Bij besluit van 27 augustus 2018 heeft de burgemeester opnieuw beslist op het door [appellanten] gemaakte bezwaar.
Tegen dit besluit hebben [appellanten] beroep ingesteld.
De burgemeester heeft een verweerschrift ingediend.
[appellanten] hebben nadere stukken ingediend.
De Afdeling heeft de zaak ter zitting behandeld op 19 juni 2019, waar [appellanten], en de burgemeester, vertegenwoordigd door mr. F.A. Pommer, advocaat te Nijmegen, mr. F. Baali, mr. J.C. Stouten en M.A.J. Hendrickx zijn verschenen.
Overwegingen
Inleiding
1. [appellanten] zijn eigenaren van het bedrijfspand aan de [locatie] te Baarle-Nassau. Zij verhuurden dit pand aan [huurder], die daar een autoschadeherstelbedrijf exploiteerde. Op 3 juni 2016 heeft de Dienst Landelijke Recherche een inval bij dit bedrijfspand gedaan. Daarbij zijn 24 blokken met in totaal 24 kg cocaïne aangetroffen. De burgemeester heeft op 30 juni 2016 op grond van artikel 13b, eerste lid, van de Opiumwet besloten om het pand te sluiten voor de duur van 12 maanden. Hij heeft dit besluit in zijn besluit op bezwaar van 29 november 2016 gehandhaafd. In haar uitspraak van 4 juli 2018 heeft de Afdeling over dit besluit geoordeeld:
"4.4 Het besluit van 29 november 2016 geeft er geen blijk van dat de burgemeester alle omstandigheden van het geval in samenhang heeft bezien. Er ontbreekt een motivering waarom deze omstandigheden tezamen geen bijzondere omstandigheden in de zin van artikel 4:84 van de Awb zijn. De burgemeester had in zijn besluit inzichtelijk moeten maken waarom het in dit geval niet onevenredig is om het bedrijfspand in overeenstemming met het Damoclesbeleid voor 12 maanden te sluiten.
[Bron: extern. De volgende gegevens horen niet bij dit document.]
-- ==== Sys2Proof/Machine/Faults.lean ====
section
/-! DEFINITION. What the harbourmaster does with faults (R449 to R452), the journal's commands (R460 to R466). -/

namespace Sys2Proof.Machine

/-! ## Contained faults (R450) -/

/-- A core whose task is under way. -/
def Core.inTask (k : Core) : Bool :=
  k.seq.state == .running || k.seq.state == .stalled || k.seq.state == .ending || k.seq.state == .halted

/-- R450: core `n` may run a task of the step: a step runs, and the core is bound. A task of another core, or one outside a step,
belongs to no step. DEDUCED (log 31). -/
def State.stepCore (s : State) (n : Nat) : Bool := s.serv.phase == .step && s.hm.binding.any fun q => q.2 == n

/-- R450: ends the step's tasks on every core; their scrubs are due. DEDUCED (log 96). -/
def State.endTasks (s : State) : State :=
  { s with cores := s.cores.map fun p =>
      (p.1, if s.stepCore p.1 && p.2.inTask then { p.2 with seq := { p.2.seq with state := .scrubbing, stall := 0, wdogCount := 0 } } else p.2) }

/-- R450: the requests and jobs that a fault of core `c` is attributed to: that of the quay which it names, else those that the manifest
assigns the core to, else all with rows. -/
def State.attribute (s : State) (c : CoreId) : State :=
  match (s.core c).faultQuay, (s.logicalOf c).bind (·.owner) with
  | some h, _ => { s with serv := { s.serv with attributed := s.serv.attributed ++ [h] } }
  | none, some (false, n) =>
    { s with serv := { s.serv with attributed :=
        s.serv.attributed ++ (s.serv.reqs.filter fun q => q.handle.toNat % 4096 == n).map (·.handle) } }
  | none, some (true, n) =>
    { s with serv := { s.serv with jobs := s.serv.jobs.map fun j => if j.num = n then { j with faulted := true } else j } }
  | none, none =>
    let rowsOf := s.serv.rowsOf
    { s with serv := { s.serv with
        attributed := s.serv.attributed ++ (s.serv.reqs.filter fun q => rowsOf.any fun r => r.1 == 0 && r.2.1 == q.handle.toNat).map (·.handle),
        jobs := s.serv.jobs.map fun j => if rowsOf.any fun r => r.1 == 1 && r.2.1 == j.num then { j with faulted := true } else j } }

/-- R458: the payload of a core fault's record: the fault record, and for a watchdog the entries that block. -/
def Core.faultPayload (k : Core) : List W64 :=
  let rec_ := (List.range 4).map k.faultWord
  match k.seq.fault, k.seq.frozen with
  | some f, some sb =>
    if f.cause = 0x0908 then
      rec_ ++ (sb.toList.zipIdx.filter fun e => e.1.isSome && tb k.seq.stall.toNat (32 + e.2)).map fun e => sbWord e.1
    else rec_
  | _, _ => rec_

/-- R450, R458: the one request that a fault of core `c` belongs to: the one whose quay it names, or to which the manifest assigns the
core. -/
def State.faultRequest (s : State) (c : CoreId) : Option Request :=
  match (s.core c).faultQuay, (s.logicalOf c).bind (·.owner) with
  | some h, _ => s.serv.reqs.find? fun q => q.handle == h
  | none, some (false, n) => s.serv.reqs.find? fun q => q.handle.toNat % 4096 == n
  | none, _ => none

/-- R389: the core's watchdog fired while an await over a receive area held it: another module has stopped answering.
DEDUCED (log 69). -/
def State.waitsPeer (s : State) (c : CoreId) : Bool :=
  let q := (s.core c).seq
  match q.fault, q.frozen with
  | some f, some sb =>
    f.cause == 0x0908 && s.formed && sb.toList.zipIdx.any fun e =>
      tb q.stall.toNat (32 + e.2) && e.1.any fun x => x.kind == .await && s.fab.slips.any fun l =>
        let a := l.2.1.toNat
        let recv := fld a 20 20
        tb a 51 && fld a 52 12 == c.val && decide (x.first < recv + fld l.2.2.toNat 0 20) && decide (recv ≤ x.last)
  | _, _ => false

/-- R366: copies into a gang that the core belongs to are abandoned. -/
def State.dropCopies (s : State) (c : CoreId) : State :=
  let inGang := fun (y : Copy) =>
    match s.hm.man.bind fun m => (m.layers[y.layer]?).bind (·.moe) with
    | some e =>
      let gang := match y.slot with
        | some i => (e.replicaSlots.getD i (0, 0)).1
        | none => (e.home.getD y.expert (0, 0)).1
      (e.gangCores.getD gang []).any fun l => (assoc? l s.hm.binding) == some c.val
    | none => false
  { s with plc := { s.plc with copies := s.plc.copies.filter fun y => !inGang y } }

/-- R306: after "check failed", every tile that the core's task fetched is to be verified again. -/
def State.reverify (s : State) (c : CoreId) (cause : Nat) : State :=
  if cause = 0x0403 then (s.core c).dqu.fetched.foldl (fun s f => s.report c f.1 f.2) s else s

/-- CONTAINED_FAULT_RESPONSE (R450, R387): steps 1 to 3; the boundary does the rest, and the scrub is due. A fault outside a step
has its record, and ends the copies of the core. DEDUCED (log 31, 92). -/
def State.containedFault (s : State) (c : CoreId) : State :=
  let k := s.core c
  match k.seq.fault with
  | none => s
  | some f =>
    if k.seq.state ≠ .faulted ∨ k.seq.faultRead then s
    else
      let s1 := ((s.reverify c f.cause.toNat).modSeq c fun q => { q with faultRead := true }).note f.cause.toNat 3 1 c.val
        (((s.faultRequest c).map (·.handle)).getD 0) (((s.faultRequest c).map (·.tenant.val)).getD 0) k.faultPayload
      if f.cause = 0x0E01 then s1
      else if !s.stepCore c.val then s1.dropCopies c
      else
        let s2 := ((s1.endTasks.tellSlice (.stepAbort s.fab.step)).attribute c).dropCopies c
        let s3 := { s2 with serv := { s2.serv with aborting := true } }
        if s.waitsPeer c then { s3 with fab := { s3.fab with halting := true } }.tellSlice (.halt s.fab.step) else s3

/-- STEP_ABORT_MESSAGE (R450): a module of the slice ends its tasks for that step. DEDUCED (log 96). -/
def State.stepAborted (s : State) (step : W32) : State :=
  if s.formed && step == s.fab.step then
    let s1 := s.endTasks
    { s1 with serv := { s1.serv with aborting := true } }
  else s

/-! ## The MRAM over the black-box pins (R466) -/

/-- A byte of the MRAM as stored. -/
def State.mramByte (s : State) (o : Nat) : Byte :=
  let a := o % 0x4000000
  (Sparse.get 0 s.bbx.slots (a / 256)).extractLsb' (8 * (a % 256)) 8

def State.mramBytes (s : State) (o n : Nat) : List Byte := (List.range n).map fun i => s.mramByte (o + i)

/-- DEDUCED (log 95). -/
def State.spi (s : State) (x : Option (List Byte)) : State := { s with bbx := { s.bbx with miso := x } }

/-! ## Rows -/

/-- CONTAINED_FAULT_RESPONSE (R450). -/
def execContainedFaultResponse (c : CoreId) (s : State) : Host.Outcome State Fault Refusal := .next (s.containedFault c)

/-- FATAL_FAULT (R451); a module in state 3 stays as it is. -/
def execFatalFault (cause : W16) (snapshot : List W64) (s : State) : Host.Outcome State Fault Refusal :=
  s.live fun s => if s.hm.state = 3 then s else s.fatal cause.toNat snapshot

/-- HM_WATCHDOG (R452, R495): suspended while the harbourmaster core is halted by debug. -/
def execHmWatchdog (h : BitVec 2) (s : State) : Host.Outcome State Fault Refusal :=
  s.live fun s =>
    if s.hm.state = 3 ∨ (s.dbg.hms.toList.getD h.toNat HmCore.reset).halted = true then s
    else s.fatal 0x1102 [BitVec.ofNat 64 h.toNat]

/-- HM_SRAM_ERROR (R452). -/
def execHmSramError (s : State) : Host.Outcome State Fault Refusal :=
  s.live fun s => if s.hm.state = 3 then s else s.fatal 0x1101 []

/-- JOURNAL_COMMIT (R460). -/
def execJournalCommit (firstOk retryOk : Bool) (s : State) : Host.Outcome State Fault Refusal :=
  .next (s.journalCommit firstOk retryOk)

/-- STEP_ABORT_MESSAGE (R450). -/
def execStepAbortMessage (step : W32) (s : State) : Host.Outcome State Fault Refusal := .next (s.stepAborted step)

/-- BBX_READ_SERIAL (R466): the serial, then zeros. -/
def execBbxReadSerial (n : Nat) (s : State) : Host.Outcome State Fault Refusal :=
  .next (s.spi (some ((leBytes 8 s.ident.serial.toNat ++ List.replicate n 0).take n)))

/-- BBX_READ_STATUS (R466): bit 0 while commits are in progress. -/
def execBbxReadStatus (n : Nat) (s : State) : Host.Outcome State Fault Refusal :=
  .next (s.spi (some (List.replicate n (BitVec.ofNat 8 (bit (s.bbx.waiting != [] && !s.bbx.broken))))))

/-- BBX_READ_DATA (R466). -/
def execBbxReadData (addr : W32) (n : Nat) (s : State) : Host.Outcome State Fault Refusal :=
  .next (s.spi (some (s.mramBytes addr.toNat n)))

/-- BBX_UNDEFINED_COMMAND (R466): high impedance; a defined command byte is no such command. -/
def execBbxUndefinedCommand (cmd : Byte) (_n : Nat) (s : State) : Host.Outcome State Fault Refusal :=
  .next (if cmd = 0x9F ∨ cmd = 0x05 ∨ cmd = 0x13 then s else s.spi none)

end Sys2Proof.Machine
end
Daarbij had hij in ieder geval moeten ingaan op de vraag of [appellanten] een verwijt van de overtreding kan worden gemaakt en de vraag of en zo ja in hoeverre de sluiting voor 12 maanden noodzakelijk was. De burgemeester heeft dit niet gedaan. Gelet hierop is de Afdeling van oordeel dat het besluit van 29 november 2016 onvoldoende is gemotiveerd. De rechtbank heeft dit niet onderkend."
Vervolgens heeft de Afdeling het besluit van 29 november 2016 vernietigd.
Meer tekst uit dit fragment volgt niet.